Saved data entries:
--- START ---

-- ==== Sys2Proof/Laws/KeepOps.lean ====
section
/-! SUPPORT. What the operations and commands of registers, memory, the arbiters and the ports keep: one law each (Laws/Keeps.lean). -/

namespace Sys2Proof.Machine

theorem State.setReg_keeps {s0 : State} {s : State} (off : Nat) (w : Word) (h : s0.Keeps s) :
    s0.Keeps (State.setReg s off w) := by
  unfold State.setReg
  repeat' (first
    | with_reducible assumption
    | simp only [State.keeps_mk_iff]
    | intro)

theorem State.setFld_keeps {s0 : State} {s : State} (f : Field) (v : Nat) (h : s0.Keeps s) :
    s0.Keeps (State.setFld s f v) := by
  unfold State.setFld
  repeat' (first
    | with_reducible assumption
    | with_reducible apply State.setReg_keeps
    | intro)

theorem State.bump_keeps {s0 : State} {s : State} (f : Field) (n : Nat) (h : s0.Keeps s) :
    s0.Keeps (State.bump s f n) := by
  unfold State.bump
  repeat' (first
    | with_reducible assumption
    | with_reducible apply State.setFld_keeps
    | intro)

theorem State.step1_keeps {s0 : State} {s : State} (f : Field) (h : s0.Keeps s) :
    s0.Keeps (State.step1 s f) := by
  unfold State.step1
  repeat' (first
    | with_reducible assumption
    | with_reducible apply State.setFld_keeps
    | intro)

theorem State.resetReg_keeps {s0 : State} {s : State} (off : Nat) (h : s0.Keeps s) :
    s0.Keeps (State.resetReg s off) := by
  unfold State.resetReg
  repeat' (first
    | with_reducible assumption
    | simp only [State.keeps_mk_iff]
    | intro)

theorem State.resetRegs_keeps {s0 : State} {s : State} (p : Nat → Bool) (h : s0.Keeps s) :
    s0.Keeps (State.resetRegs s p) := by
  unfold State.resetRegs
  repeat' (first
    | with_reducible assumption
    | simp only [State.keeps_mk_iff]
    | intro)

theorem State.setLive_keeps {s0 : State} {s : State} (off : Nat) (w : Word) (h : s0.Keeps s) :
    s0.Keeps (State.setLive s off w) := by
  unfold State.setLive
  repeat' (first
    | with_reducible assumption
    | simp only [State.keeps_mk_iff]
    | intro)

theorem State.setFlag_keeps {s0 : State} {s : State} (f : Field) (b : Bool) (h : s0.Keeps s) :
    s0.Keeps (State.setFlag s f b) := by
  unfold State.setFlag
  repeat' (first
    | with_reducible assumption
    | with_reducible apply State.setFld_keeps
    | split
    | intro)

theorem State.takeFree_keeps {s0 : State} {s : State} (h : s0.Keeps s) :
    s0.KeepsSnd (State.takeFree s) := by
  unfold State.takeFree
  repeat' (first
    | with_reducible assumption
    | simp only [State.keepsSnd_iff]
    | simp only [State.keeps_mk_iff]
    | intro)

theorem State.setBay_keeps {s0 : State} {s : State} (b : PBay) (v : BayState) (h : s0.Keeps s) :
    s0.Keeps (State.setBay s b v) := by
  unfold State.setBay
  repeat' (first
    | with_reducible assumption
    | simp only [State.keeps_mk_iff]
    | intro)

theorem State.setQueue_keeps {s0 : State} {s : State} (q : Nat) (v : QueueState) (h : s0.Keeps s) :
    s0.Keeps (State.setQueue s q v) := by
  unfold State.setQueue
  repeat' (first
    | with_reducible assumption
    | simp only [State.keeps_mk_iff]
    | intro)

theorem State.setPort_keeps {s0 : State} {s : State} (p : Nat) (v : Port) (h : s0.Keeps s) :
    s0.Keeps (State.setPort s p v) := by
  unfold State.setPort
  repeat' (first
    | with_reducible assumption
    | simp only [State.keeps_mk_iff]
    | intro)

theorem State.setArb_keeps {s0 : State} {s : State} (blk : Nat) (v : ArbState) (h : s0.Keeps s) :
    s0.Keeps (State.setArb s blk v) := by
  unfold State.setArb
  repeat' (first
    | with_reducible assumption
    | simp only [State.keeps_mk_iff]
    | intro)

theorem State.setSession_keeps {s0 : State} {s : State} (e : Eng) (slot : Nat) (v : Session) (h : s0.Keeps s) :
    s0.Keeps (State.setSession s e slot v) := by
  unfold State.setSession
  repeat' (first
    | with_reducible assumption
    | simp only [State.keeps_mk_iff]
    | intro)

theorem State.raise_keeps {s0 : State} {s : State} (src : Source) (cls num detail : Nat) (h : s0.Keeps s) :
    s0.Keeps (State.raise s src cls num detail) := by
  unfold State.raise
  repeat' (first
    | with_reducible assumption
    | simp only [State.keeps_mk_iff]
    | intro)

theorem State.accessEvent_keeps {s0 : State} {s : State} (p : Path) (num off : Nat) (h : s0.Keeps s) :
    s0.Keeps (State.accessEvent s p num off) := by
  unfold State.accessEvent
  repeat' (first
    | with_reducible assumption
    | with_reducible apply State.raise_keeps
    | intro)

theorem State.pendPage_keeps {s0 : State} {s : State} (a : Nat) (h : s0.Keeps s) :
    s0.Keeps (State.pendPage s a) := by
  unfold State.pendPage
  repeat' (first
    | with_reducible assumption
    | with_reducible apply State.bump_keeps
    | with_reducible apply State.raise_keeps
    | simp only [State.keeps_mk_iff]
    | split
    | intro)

--- END ---

__Problem description__: Set down exactly the lines that begin with the one containing "s0.Keeps (State.pendPage s a) := by" and end with the last line above, and no others.

__Written solution__:
    s0.Keeps (State.pendPage s a) := by
  unfold State.pendPage
  repeat' (first
    | with_reducible assumption
    | with_reducible apply State.bump_keeps
    | with_reducible apply State.raise_keeps
    | simp only [State.keeps_mk_iff]
    | split
    | intro)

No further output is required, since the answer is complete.